Sunday, June 6, 2021

Article about rural students wins American Sociological Association prize

Jasmine Whiteside (PhD candidate at Ohio State University) won the best grad student paper award from the American Sociological Association's Section on Sociology of Education.  The paper is titled "Becoming Academically Eligible:  University Enrollment Among First Generation, Rural College Goers," and it was published in 2020 in Rural Sociology.

The abstract follows:  

Abstract Scholarship on first-generation students from rural areas has largely analyzed educational barriers to college going and completion rather than acknowledge the unique matriculation process and sources of support that aid in circumventing educational barriers. Building on prior educational mobility literatures and utilizing an anti-deficit achievement framework, I draw from 20 in-depth interviews with first-generation, rural students to analyze support structures and the strategies these students employed to bypass class, race and geographic barriers to college enrollment. As my findings highlight, these students had limited access to college preparatory materials and classes while in high school, yet they and their families employed creative strategies and mechanisms that counteracted the educational resources they were lacking.
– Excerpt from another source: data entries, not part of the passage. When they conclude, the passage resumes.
/-! ### Pages and tables -/

/-- R197, R200, R201, R203, R207, R208, R212: an allocation takes the VF's own list first, within quota and borrowing, in both tiers.
Growth maps a zeroed frame at the placeholder, with RCT 0, and whatever waits for the page walks again; a write to a shared page takes
the frame over when it is its only reference, else a copy, the old frame released; a mapping by the VF's driver takes a frame, and
KVMAP is counted again, and it waits where no frame is free, the quota is spent or HBM is being filled; a reply of retry resolves its
request, a failure fails what waits, and a stale one gives back the frame that is still mapped; a page of any size moves out or in unless
it is rooted or its fourth move is too recent, when it is rooted for 8 ms.
The model's choices that it rests on: logs 17, 53, 81, 83, 106, 120. -/
def Obligations.PagesAreMapped : Prop :=
  (∀ (s : State) (vf : Nat), let v := s.vf vf
    (v.hquota + v.hborrow ≤ v.hused → s.allocate vf = (.quota, s)) ∧
    ∀ f cyc rest, v.hused < v.hquota + v.hborrow → v.free = (f, cyc) :: rest → ∃ t, s.allocate vf = (.got f, t) ∧
      (t.vf vf).hused = v.hused + 1 ∧ (t.vf vf).free = rest ∧ (t.frame f).count = 1 ∧ (t.frame f).owner = some vf ∧
      (∀ a, a / 65536 = f → t.byte .module none a = 0) ∧ ∀ a, a / 65536 ≠ f → memByte t.mem a = memByte s.mem a) ∧
  (∀ (s : State) (vf cid page : Nat), let v := s.vf vf
    (v.pquota + v.pborrow ≤ v.pused → s.allocatePool vf cid page = (.none .quota, s)) ∧
    ∀ f cyc rest, v.pused < v.pquota + v.pborrow → v.pfree = (f, cyc) :: rest → ∃ t, s.allocatePool vf cid page = (.got f, t) ∧
      (t.vf vf).pused = v.pused + 1 ∧ (t.vf vf).pfree = rest ∧ t.poolHeld = s.poolHeld ++ [(f, cid, page)]) ∧
  (∀ (s : State) (cid page pa : Nat) (c : Ctx) (w : PageWant) (e : BitVec 64), s.ctx? cid = some c →
    s.wants.find? (·.hits cid page) = some w → s.walk c (page * 65536) = (.grow e, pa) →
    (∀ f s1, s.allocate c.vf = (.got f, s1) → f < 2 ^ 32 →
      let s2 := s1.modWriteNum pa 8 (((e ||| 1) &&& ~~~(0xFFF0FFFFFFFF2000#64)) ||| BitVec.ofNat 64 (f * 65536)).toNat
      (s2.kvOwner cid (page * 65536) = none → exec (.growAllocate cid page) s = .next (s2.resolve cid page)) ∧
      ∀ rid, s2.kvOwner cid (page * 65536) = some rid → exec (.growAllocate cid page) s = .next ((s2.kvCount rid 1).resolve cid page)) ∧
    (∀ s1, s.allocate c.vf = (.quota, s1) → exec (.growAllocate cid page) s = .next
      (if (s1.vf c.vf).qtrap then s1.failPage w.ctx w.page .quota 0 else s1)) ∧
    ∀ s1, s.allocate c.vf = (.host, s1) → exec (.growAllocate cid page) s = .next (s1.fault w true false)) ∧
  (∀ (s : State) (cid page pa : Nat) (c : Ctx) (w : PageWant) (e : BitVec 64), s.ctx? cid = some c →
    s.wants.find? (fun w => w.hits cid page && kindWrites w.kind) = some w → s.walk c (page * 65536) = (.leaf e 4, pa) →
    leafCow e = true →
    let own := (e ||| 4) &&& ~~~(0x4000#64)
    let finish (t : State) (x : BitVec 64) : State :=
      ((t.modWriteNum pa 8 x.toNat).tlbDrop (asidOf cid) page (page + 1)).resolve cid page
    (s.countOf e = 1 → exec (.cowCopy cid page) s = .next (finish s own)) ∧
    ∀ f s1, s.countOf e ≠ 1 → s.admits c.vf 2 = true → s.allocate c.vf = (.got f, s1) → f < 2 ^ 32 →
      exec (.cowCopy cid page) s = .next
        (finish (((s1.copyFrame (leafFrame e) f).charge c.vf 2 65536).releaseEntry c.vf e)
          ((own &&& ~~~(0xFFF0FFFFFFFF0000#64)) ||| BitVec.ofNat 64 (f * 65536)))) ∧
  (∀ (s : State) (cid page pa off : Nat) (pool : Bool) (c : Ctx) (value : BitVec 64) (w : Walk), s.dev.ready = true → off % 8 = 0 →
    s.ctx? cid = some c → s.walk c (page * 65536) = (w, pa) → (∀ e l, w ≠ .leaf e l) → (∀ n, w ≠ .moved n) →
    s.walkLevel c (page * 65536) = 4 →
    let noted (t : State) (f : PageReq → PageReq) : State :=
      { t with pageReqs := t.pageReqs.map fun r => if r.want.hits cid page && r.cgen = c.cgen then f r else r }
    (∀ f s1, pool = false → s.allocate c.vf = (.got f, s1) → exec (.registerWrite ⟨(.mapping c.vf cid page pool), off⟩ value) s = .next
      ((noted (s1.modWriteNum pa 8 (mappedEntry value f)) fun r => { r with frame := some f }).kvRecount cid page)) ∧
    (∀ f s1, pool = true → s.allocatePool c.vf cid page = (.got f, s1) → exec (.registerWrite ⟨(.mapping c.vf cid page pool), off⟩ value) s =
      .next (noted (s1.modWriteNum pa 8 (forwardEntry f.1)) fun r => { r with pool := some f })) ∧
    (let waits (s1 : State) : Prop := exec (.registerWrite ⟨(.mapping c.vf cid page pool), off⟩ value) s =
       .next { s1 with mapq := s1.mapq ++ [{ vf := c.vf, cid, page, pool, value }] }
     (∀ s1, pool = false → s.allocate c.vf = (.reclaim, s1) → waits s1) ∧
     (∀ s1, pool = false → s.allocate c.vf = (.quota, s1) → (s1.vf c.vf).qtrap = false → waits s1) ∧
     (∀ s1, pool = true → s.allocatePool c.vf cid page = (.none .quota, s1) → (s1.vf c.vf).qtrap = false → waits s1) ∧
     ∀ s1, pool = false → s.allocate c.vf = (.host, s1) → s1.dev.fillDone = false → waits s1)) ∧
  (∀ (s : State) (vf : Nat) (reply : BitVec 128) (r : PageReq) (c : Ctx), s.dev.ready = true →
    (reply.extractLsb' 66 62 ≠ 0 ∨ 2 ≤ reply.extractLsb' 64 2 → exec (.pageReply vf reply) s = .next
      { s with dev := { s.dev with badReplies := s.dev.badReplies + 1 } }) ∧
    (reply.extractLsb' 66 62 = 0 → reply.extractLsb' 64 2 < 2 →
      ((∀ q ∈ s.pageReqs, ¬(q.vf = vf ∧ q.posted = true ∧ q.tag = reply.setWidth 32)) → exec (.pageReply vf reply) s = .next s) ∧
      (s.pageReqs.find? (fun q => q.vf = vf && q.posted && q.tag.toNat = (reply.setWidth 32 : BitVec 32).toNat) = some r →
        (r.cgen ≠ reply.extractLsb' 32 32 → exec (.pageReply vf reply) s = .next s) ∧
        (r.cgen = reply.extractLsb' 32 32 → s.ctx? r.want.ctx = some c →
          let s1 := { s with pageReqs := s.pageReqs.filter fun q => q.tag ≠ r.tag }
          let s2 := s1.postRequests s1.pageReqs []
          (c.cgen = r.cgen → c.cst ≠ 3 → exec (.pageReply vf reply) s = .next (if reply.extractLsb' 64 2 = 0 then
              (s2.kvRecount r.want.ctx r.want.page).resolve r.want.ctx r.want.page
            else s2.failPage r.want.ctx r.want.page .xlfail 0)) ∧
          (c.cgen ≠ r.cgen ∨ c.cst = 3 → exec (.pageReply vf reply) s = .next (s2.frameBack r) ∧
            (r.pool = none → (∀ f, r.frame = some f → (s2.frame f).count = 0 ∨ (s2.frame f).owner ≠ some vf) → s2.frameBack r = s2) ∧
            ∀ f, r.frame = some f → r.pool = none → (s2.frame f).count ≠ 0 → (s2.frame f).owner = some vf →
              ((s2.frameBack r).vf vf).free = (s2.vf vf).free ++ [(f, s2.cycle)] ∧
              ((s2.frameBack r).vf vf).hused = (s2.vf vf).hused - 1))))) ∧
  (∀ (s : State) (vf cid page dest pa level : Nat) (c : Ctx) (e entry : BitVec 64) (data : List Byte), s.ctx? cid = some c →
    s.walk c (page * 65536) = (.leaf e level, pa) → dest ≠ s.node →
    let n := levelPages level
    let first := page / n * n
    let m := s.movesOf cid first
    (leafRoot e = true → exec (.pageMigrate vf cid page ⟨dest, entry, data⟩) s = .next (s.refuseMove vf)) ∧
    (leafRoot e = false → (∃ t, m.times[3]? = some t ∧ s.cycle < t + 1050000) → exec (.pageMigrate vf cid page ⟨dest, entry, data⟩) s = .next
      ((((s.modWriteNum pa 8 (e ||| 0x8000#64).toNat).setMoves cid first { m with rooted := some (s.cycle + 8400000) }).tlbDrop
        (asidOf cid) first (first + n)).refuseMove vf)) ∧
    (leafRoot e = false → (∀ t, m.times[3]? = some t → t + 1050000 ≤ s.cycle) → s.devAdmits 2 = true →
      ∃ t, exec (.pageMigrate vf cid page ⟨dest, entry, data⟩) s = .next t ∧ HostMsg.moved cid first dest ∈ t.host ∧
        (t.movesOf cid first).times = (s.cycle :: m.times).take 4)) ∧
  (∀ (s : State) (vf cid page pa node : Nat) (c : Ctx) (entry : BitVec 64) (data : List Byte), s.ctx? cid = some c →
    s.walk c (page * 65536) = (.moved node, pa) → s.devAdmits 2 = true →
    let n := levelPages (s.walkLevel c (page * 65536))
    let first := page / n * n
    (s.allocateRun c.vf n = none → exec (.pageMigrate vf cid page ⟨s.node, entry, data⟩) s = .next s) ∧
    ∀ f s1, s.allocateRun c.vf n = some (f, s1) → ∃ t, exec (.pageMigrate vf cid page ⟨s.node, entry, data⟩) s = .next t ∧
      (t.movesOf cid first).times = (s.cycle :: (s.movesOf cid first).times).take 4 ∧
      let s2 := (s1.modWrite (f * 65536) (data.take (65536 * n))).modWriteNum pa 8 (mappedEntry entry f)
      let s3 := ((s2.leavePool c.vf cid first).devCharge 2 (65536 * n)).noteMove cid first
      t = if n = 1 then s3.kvRecount cid first else s3) ∧
  (∀ (s s1 : State) (vf n f : Nat), s.allocateRun vf n = some (f, s1) → 1 < n →
    f % n = 0 ∧ (s.vf vf).hused + n ≤ (s.vf vf).hquota + (s.vf vf).hborrow ∧ (s1.vf vf).hused = (s.vf vf).hused + n ∧
    ∀ i, i < n → (s1.frame (f + i)).count = 1 ∧ (s1.frame (f + i)).owner = some vf) ∧
  ∀ (s : State) (cid page pa t level : Nat) (c : Ctx) (e : BitVec 64), s.ctx? cid = some c → (s.movesOf cid page).rooted = some t →
    (s.cycle < t → exec (.rootExpiry cid page) s = .next s) ∧
    (t ≤ s.cycle → s.walk c (page * 65536) = (.leaf e level, pa) → exec (.rootExpiry cid page) s = .next
      (((s.setMoves cid page { s.movesOf cid page with rooted := none }).modWriteNum pa 8 (e &&& ~~~(0x8000#64)).toNat).tlbDrop
        (asidOf cid) page (page + levelPages level)))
My discussion highlights these strategies and mechanisms, and I conclude by suggesting future research directions—directions that recognize both challenges and opportunities for college going rural student populations.

Whiteside, who is from Mississippi, is active in the Rural Sociological Society.   On Twitter, she called her article a "qualitative paper on rural intersectional experiences," implying that these are the sorts of papers that often don't win such prizes.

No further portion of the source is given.